SPAdes can generate a SAM file for further processing, but SAM files are very large, so you need to set the --generate-sam-file option in the command line. SAM file contains information about the alignment of the original reads to the resulting contigs. We recommend using Tablet [3] to visualize these alignments.

Also we recommend to use SEQuel [4] after SPAdes to further reduce the number of small errors (single nucleotide substitutions and small indels). It also requires the SAM-file as input.

The current version of SPAdes does not have a scaffolding stage. One can use a separate scaffolder such as Opera [2].

4 Feedback and bug reports

We will be thankful if you help us make SPAdes better by sending your comments, bug reports, and suggestions to spades.support@bioinf.spbau.ru.

We kindly ask you to attach file params.txt and logs corrected/correction.log and contigs/assembly.log if you have troubles running SPAdes. These files are placed in the directory <output_dir>/<project_name>.

References

[1] A. Bankevich, S. Nurk, et al. SPAdes: A New Genome Assembly Algorithm and Its Applications to Single-Cell Sequencing. Journal of Computational Biology. May 2012, 19(5): 455-477. doi:10.1089/cmb.2012.0021.

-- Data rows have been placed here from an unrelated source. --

-- ==== Sys2Proof/Machine/Float.lean ====
section
/-!
DEFINITION. Float instructions (spec/05_element_isa.md R94 to R103): each result is RoundTo of an exact value.
-/

namespace Sys2Proof.Machine

/-- The sources of a float instruction, in the type: A and B. -/
def floatSrcs (a : Src) (b : SrcB) : List (Src × Nat) := (a, 1) :: srcB32 b

/-- A float operation that rounds, on the exact values of its sources; flags of the sources, the operation and the
rounding are merged. -/
def rounded (ty : Ty) (sat : Bool) (m : Rm) (f : List XVal → XVal × Flags) (xs : List Nat) : Nat × Flags :=
  elements ty (fun xs =>
    let vs := xs.map ty.format.val
    let (v, fl) := f (vs.map Prod.fst)
    let (y, fr) := ty.format.round v m sat
    (y, vs.foldl (fun acc v => acc ||| v.2) (fl ||| fr))) xs

/-- The value of source B in a float type. -/
def valFB (t : Thread) (b : SrcB) : Nat := valB32 t b

/-- `a` op `b`, rounded once. -/
def float2 (s : State) (g : Guard) (ty : Ty) (rm : RmField) (sat : Bool) (d : Reg) (a : Src) (b : SrcB)
    (f : Rm → XVal → XVal → XVal × Flags) : Host.Outcome State Fault Refusal :=
  floatReg s g (floatSrcs a b) d (some rm) fun m t =>
    rounded ty sat m (fun vs => f m (vs.getD 0 .nan) (vs.getD 1 .nan)) [(t.reg a.reg).toNat, valFB t b]

/-- A function of `a`, rounded once. -/
def float1 (s : State) (g : Guard) (ty : Ty) (rm : RmField) (sat : Bool) (d : Reg) (a : Src)
    (f : XVal → XVal × Flags) : Host.Outcome State Fault Refusal :=
  floatReg s g [(a, 1)] d (some rm) fun m t =>
    rounded ty sat m (fun vs => f (vs.getD 0 .nan)) [(t.reg a.reg).toNat]

/-- `fmin` and `fmax` (R96). -/
def minMax (s : State) (g : Guard) (ty : Ty) (isMax : Bool) (d : Reg) (a : Src) (b : SrcB) :
    Host.Outcome State Fault Refusal :=
  floatReg s g (floatSrcs a b) d none fun _ t =>
    elements ty (fun xs =>
      let w := 2 ^ ty.format.width
      let x := xs.getD 0 0 % w
      let y := xs.getD 1 0 % w
      (minMaxBits ty.format isMax x y, (ty.format.val x).2 ||| (ty.format.val y).2))
      [(t.reg a.reg).toNat, valFB t b]

/-- A change of the sign bit of each element (R97). -/
def signOp (s : State) (g : Guard) (ty : Ty) (d : Reg) (a : Src) (f : Nat → Nat → Nat) :
    Host.Outcome State Fault Refusal :=
  floatReg s g [(a, 1)] d none fun _ t =>
    elements ty (fun xs => (f (ty.format.width - 1) (xs.getD 0 0 % 2 ^ ty.format.width), 0)) [(t.reg a.reg).toNat]

/-- A float comparison and its NV (R98). -/
def fcond (cc : FCond) (a b : XVal × Flags) : Bool × Flags :=
  let un := a.1.isNan || b.1.isNan
  let sig := a.2 ||| b.2
  let any := if un then flagNV else 0
  match cc with
  | .eq => (!un && a.1.eqv b.1, sig)
  | .ne => (un || !a.1.eqv b.1, sig)
  | .lt => (!un && a.1.lt b.1 && !a.1.eqv b.1, any)
  | .le => (!un && (a.1.lt b.1 || a.1.eqv b.1), any)
  | .gt => (!un && b.1.lt a.1 && !a.1.eqv b.1, any)
  | .ge => (!un && (b.1.lt a.1 || a.1.eqv b.1), any)
  | .un => (un, sig)

/-- The class mask of an encoding (R99). -/
def classMask (f : Format) (x : Nat) : Nat :=
  match f with
  | .ieee e =>
    let (v, fl) := e.val x
    match v with
    | .nan => if fl = 0 then 2 else 1
    | .inf n => if n then 4 else 512
    | .zero n => if n then 32 else 64
    | .fin n m _ _ => if m < 2 ^ (e.p - 1) then (if n then 16 else 128) else (if n then 8 else 256)
  | .ta e =>
    match e.val x with
    | .nan => 2
    | .zero _ => 64
    | v => if v.sign then 8 else 256

/-- ⌊log2 |a|⌋ as a 32-bit pattern (R102). -/
def exponentOf (v : XVal) : Nat × Flags :=
  match v with
  | .nan | .zero _ => (0x80000000, flagNV)
  | .inf _ => (0x7FFFFFFF, flagNV)
  | .fin _ m e _ => (((e + m.log2) % 2 ^ 32 : Int).toNat, 0)

/-- The integral value of `a` (R103). -/
def integral (m : Rm) (exact : Bool) (v : XVal) : XVal × Flags :=
  match v with
  | .fin n x e st =>
    let (q, nx) := roundAt m n x e st 0
    (XVal.ofDyadic n q 0, if exact && nx then flagNX else 0)
  | v => (v, 0)

/-- `fround` and `fround.exact`: the result is exact in the type. -/
def roundOp (s : State) (g : Guard) (ty : Ty) (rm : RmField) (exact : Bool) (d : Reg) (a : Src) :
    Host.Outcome State Fault Refusal :=
  floatReg s g [(a, 1)] d (some rm) fun m t => rounded ty false m (fun vs => integral m exact (vs.getD 0 .nan))
    [(t.reg a.reg).toNat]

def execFadd (g : Guard) (ty : Ty) (rm : RmField) (sat : Bool) (d : Reg) (a : Src) (b : SrcB) (s : State) :
    Host.Outcome State Fault Refusal :=
  float2 s g ty rm sat d a b fun m x y => exactSum [x, y] m

def execFsub (g : Guard) (ty : Ty) (rm : RmField) (sat : Bool) (d : Reg) (a : Src) (b : SrcB) (s : State) :
    Host.Outcome State Fault Refusal :=
  float2 s g ty rm sat d a b fun m x y => exactSum [x, y.neg] m

def execFmul (g : Guard) (ty : Ty) (rm : RmField) (sat : Bool) (d : Reg) (a : Src) (b : SrcB) (s : State) :
    Host.Outcome State Fault Refusal :=
  float2 s g ty rm sat d a b fun _ x y => prod x y

/-- Fused multiply-add, rounded once. -/
def execFma (g : Guard) (ty : Ty) (rm : RmField) (sat : Bool) (d : Reg) (a : Src) (b : SrcB) (c : Src) (s : State) :
    Host.Outcome State Fault Refusal :=
  floatReg s g (floatSrcs a b ++ [(c, 1)]) d (some rm) fun m t =>
    rounded ty sat m (fun vs =>
      let (p, fp) := prod (vs.getD 0 .nan) (vs.getD 1 .nan)
      let (x, fs) := exactSum [p, vs.getD 2 .nan] m
      (x, fp ||| fs)) [(t.reg a.reg).toNat, valFB t b, (t.reg c.reg).toNat]

def execFmin (g : Guard) (ty : Ty) (d : Reg) (a : Src) (b : SrcB) (s : State) : Host.Outcome State Fault Refusal :=
  minMax s g ty false d a b

def execFmax (g : Guard) (ty : Ty) (d : Reg) (a : Src) (b : SrcB) (s : State) : Host.Outcome State Fault Refusal :=
  minMax s g ty true d a b

def execFabs (g : Guard) (ty : Ty) (d : Reg) (a : Src) (s : State) : Host.Outcome State Fault Refusal :=
  signOp s g ty d a fun k x => x % 2 ^ k

def execFneg (g : Guard) (ty : Ty) (d : Reg) (a : Src) (s : State) : Host.Outcome State Fault Refusal :=
  signOp s g ty d a fun k x => x ^^^ 2 ^ k

/-- Float comparison into a predicate. -/
def execFcmp (g : Guard) (cc : FCond) (ty : Ty) (qd : PredReg) (a : Src) (b : SrcB) (s : State) :
    Host.Outcome State Fault Refusal :=
  floatOp s g (floatSrcs a b) [] [qd] true none
    (fun _ t =>
      let (r, fl) := fcond cc (ty.format.val (t.reg a.reg).toNat) (ty.format.val (valFB t b))
      (r.toNat, fl))
    fun x t => t.setPred qd (x != 0)

/-- The class mask (R99). -/
def execFclass (g : Guard) (ty : Ty) (d : Reg) (a : Src) (s : State) : Host.Outcome State Fault Refusal :=
  floatReg s g [(a, 1)] d none fun _ t => (classMask ty.format (t.reg a.reg).toNat, 0)

def execFsqrt (g : Guard) (ty : Ty) (rm : RmField) (sat : Bool) (d : Reg) (a : Src) (s : State) :
    Host.Outcome State Fault Refusal :=
  float1 s g ty rm sat d a sqrtV

def execFrcp (g : Guard) (ty : Ty) (rm : RmField) (sat : Bool) (d : Reg) (a : Src) (s : State) :
    Host.Outcome State Fault Refusal :=
  float1 s g ty rm sat d a rcpV

def execFdiv (g : Guard) (ty : Ty) (rm : RmField) (sat : Bool) (d : Reg) (a : Src) (b : SrcB) (s : State) :
    Host.Outcome State Fault Refusal :=
  float2 s g ty rm sat d a b fun _ x y => divV x y

def execFrsq (g : Guard) (ty : Ty) (rm : RmField) (sat : Bool) (d : Reg) (a : Src) (s : State) :
    Host.Outcome State Fault Refusal :=
  float1 s g ty rm sat d a rsqV

def execFexp2 (g : Guard) (ty : Ty) (rm : RmField) (sat : Bool) (d : Reg) (a : Src) (s : State) :
    Host.Outcome State Fault Refusal :=
  float1 s g ty rm sat d a exp2V

def execFlog2 (g : Guard) (ty : Ty) (rm : RmField) (sat : Bool) (d : Reg) (a : Src) (s : State) :
    Host.Outcome State Fault Refusal :=
  float1 s g ty rm sat d a log2V

def execFsinpi (g : Guard) (ty : Ty) (rm : RmField) (sat : Bool) (d : Reg) (a : Src) (s : State) :
    Host.Outcome State Fault Refusal :=
  float1 s g ty rm sat d a sinpiV

def execFcospi (g : Guard) (ty : Ty) (rm : RmField) (sat : Bool) (d : Reg) (a : Src) (s : State) :
    Host.Outcome State Fault Refusal :=
  float1 s g ty rm sat d a cospiV

/-- `a` times 2 to the integer in B (R101). -/
def execFscale (g : Guard) (ty : Ty) (rm : RmField) (sat : Bool) (d : Reg) (a : Src) (b : SrcB) (s : State) :
    Host.Outcome State Fault Refusal :=
  floatReg s g (floatSrcs a b) d (some rm) fun m t =>
    let n := readInt (if ty = .f32 then .i32 else .i16) (valFB t b)
    rounded ty sat m (fun vs => ((vs.getD 0 .nan).scale n, 0)) [(t.reg a.reg).toNat]

def execFexpo (g : Guard) (ty : Ty) (d : Reg) (a : Src) (s : State) : Host.Outcome State Fault Refusal :=
  floatReg s g [(a, 1)] d none fun _ t => exponentOf (ty.format.val (t.reg a.reg).toNat).1

def execFround (g : Guard) (ty : Ty) (rm : RmField) (d : Reg) (a : Src) (s : State) :
    Host.Outcome State Fault Refusal :=
  roundOp s g ty rm false d a

def execFroundExact (g : Guard) (ty : Ty) (rm : RmField) (d : Reg) (a : Src) (s : State) :
    Host.Outcome State Fault Refusal :=
  roundOp s g ty rm true d a

end Sys2Proof.Machine
end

[2] Song Gao, Wing-Kin Sung, and Niranjan Nagarajan. Opera: reconstructing optimal genomic scaffolds with high-throughput paired-end sequences. Journal of Computational Biology. November 2011, 18(11): 1681-1691. doi:10.1089/cmb.2011.0170.

[3] I. Milne, M. Bayer, L. Cardle, P. Shaw, G. Stephen, F.Wright, and D. Marshall. Tablet — next generation sequence assembly visualization. Bioinformatics (2010) 26 (3): 401-402. doi: 10.1093/bioinformatics/btp666

[4] R. Ronen, C. Boucher, H. Chitsaz, and P. Pevzner. SEQuel: Improving the accuracy of genome assemblies. Bioinformatics, 2012. To appear.